An elderly lady from Pasedena, so enthralled by the proceedings, stops munching on her cucumber sandwich to savour the spectacle. "Humbug to Christmas and all those who celebrate it."

"This is intense," whispers a well-to-do woman seated beside me, visibly moved. This is pure theatre, Hollywood style: Dickens reciting Dickens at the Regent Biltmore Hotel, the most elegant surroundings Los Angeles has to offer.

In a "Tea With Scrooge" the tall, bearded Dickens - the great great-grandson of Charles Dickens - performs a stirring rendition of A Christmas Carol to 160 Californians in a blue frock coat, canary yellow waistcoat and gold-patterned ascot.

Earlier, they feasted on finger sandwiches and pastries, drank earl grey tea from china cups and prepared the grandchildren for what they were about to see. This is what Americans call culture, listening intently to the cultured voice of an Englishman, also called Dickens, reciting a Christmas classic.

It's what the British call brass-necking it, but having witnessed the performance, you have to admire the gall of Gerald Charles Dickens, a part-time actor/driving instructor from Burwash in Sussex. They lapped it all up; his cowering Bob Cratchitt, his timid Tiny Tim. He brought to life the ghosts of Christmas past, present and future, sweeping between the tables with chains for effect.

Above all, he offered a wickedly scrimping Scroogian snarl:

"Merry Christmas! What's Christmas time to you but a time for paying bills without money; a time for finding yourself a year older, and not an hour richer. If I could work my will, every idiot who goes about with "Merry Christmas" on his lips should be boiled with his own pudding and buried with a stake of holly through his heart!"

The appreciative audience was as enthralled as it had been in Charles Dickens' day, although the author was less than thrilled with his American encounters than his great-great-grandson. He hated the place and observed of the bleak hamlets through which he passed: "The wild impossiblity of anybody having the smallest reason to get out is only to be equalled by the apparently desperate hopelessness of there being anybody to get in."

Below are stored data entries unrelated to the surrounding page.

-- ==== Sys2Proof/Machine/Operands.lean ====
section
/-! DEFINITION. The operand forms that select part of a table entry: the node field of RD_NODE
(R93, R152) and the group of code bits of RD_CODEBITS (R176). -/

namespace Sys2Proof.Machine

/-- The node fields that `sel` names (R93). -/
inductive NodeField where
  | kind | sym | left | right | freqLo | freqHi
  deriving DecidableEq, Repr

/-- The field a value of `sel` selects; none for the reserved values 6 to 15 (R93). -/
def nodeField? (sel : BitVec 4) : Option NodeField :=
  if sel = 0#4 then some .kind
  else if sel = 1#4 then some .sym
  else if sel = 2#4 then some .left
  else if sel = 3#4 then some .right
  else if sel = 4#4 then some .freqLo
  else if sel = 5#4 then some .freqHi
  else none

/-- "This node has no such field" (R152). -/
def noField : Word := 0xFFFFFFFF#32

/-- The frequency of a node, its key in the queue (R41, R145). -/
def Node.freq : Node → Freq
  | .leaf _ f => f
  | .internal _ _ f => f

/-- Is the node a leaf (`kind` = 0, R41)? -/
def Node.isLeaf : Node → Bool
  | .leaf _ _ => true
  | .internal _ _ _ => false

/-- The value RD_NODE returns for a field of a node (the case table of R152). -/
def readField (f : NodeField) (n : Node) : Word :=
  match f, n with
  | .kind, .leaf _ _ => 0
  | .kind, .internal _ _ _ => 1
  | .sym, .leaf y _ => y.setWidth 32
  | .sym, .internal _ _ _ => noField
  | .left, .internal l _ _ => l.setWidth 32
  | .left, .leaf _ _ => noField
  | .right, .internal _ r _ => r.setWidth 32
  | .right, .leaf _ _ => noField
  | .freqLo, n => n.freq.extractLsb' 0 32
  | .freqHi, n => (n.freq.extractLsb' 32 8).setWidth 32

/-- The 32 code bits of a chunk, the first in the most significant position, zero beyond the code's
end (R176). -/
def codeChunk (code : List Bool) (chunk : BitVec 3) : Word :=
  (List.range 32).foldl
    (fun v j => assignBit v (31 - j) (code.getD (32 * chunk.toNat + j) false)) 0

end Sys2Proof.Machine
end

One hundred and fifty-five years later, Gerald Dickens couln't be happier with his Stateside welcome. "The first time I came to America it was very cold in England, bills needed paying, the car needed fixing," he said in a recitation of Dickensian woes. "But on this side of the Atlantic, everyone wanted to meet me, to touch me, to take me to dinner."

In England, he added, growing up a Dickens meant very little. "He was an historic figure I happened to be related to." Indeed, such was his disdain for the works of his famous ancestor that he studied Oliver Twist for his O level English and failed miserably!

Tracing the lineage from Charles Dickens to his 34-year-old great-great grandson requires some patience. It begins with Charles Dickens' eighth child, Henry Fielding Dickens. Henry was a lawyer, whose son Gerald was an admiral, whose son David is a publisher, whose youngest child, Gerald, is busy captivating his audience with Ebenezer Scrooge's redemption at the Regal Biltmore:

"Oh! But he was a tightfisted hand at the grindstone, Scrooge! A squeezing, wrenching, grasping, scraping, clutching, covetous old sinner!"

The act began in 1993, when a neighbour in his Sussex village suggested he combine his acting skills with his family heritage and perform A Christmas Carol at a charity fundraiser.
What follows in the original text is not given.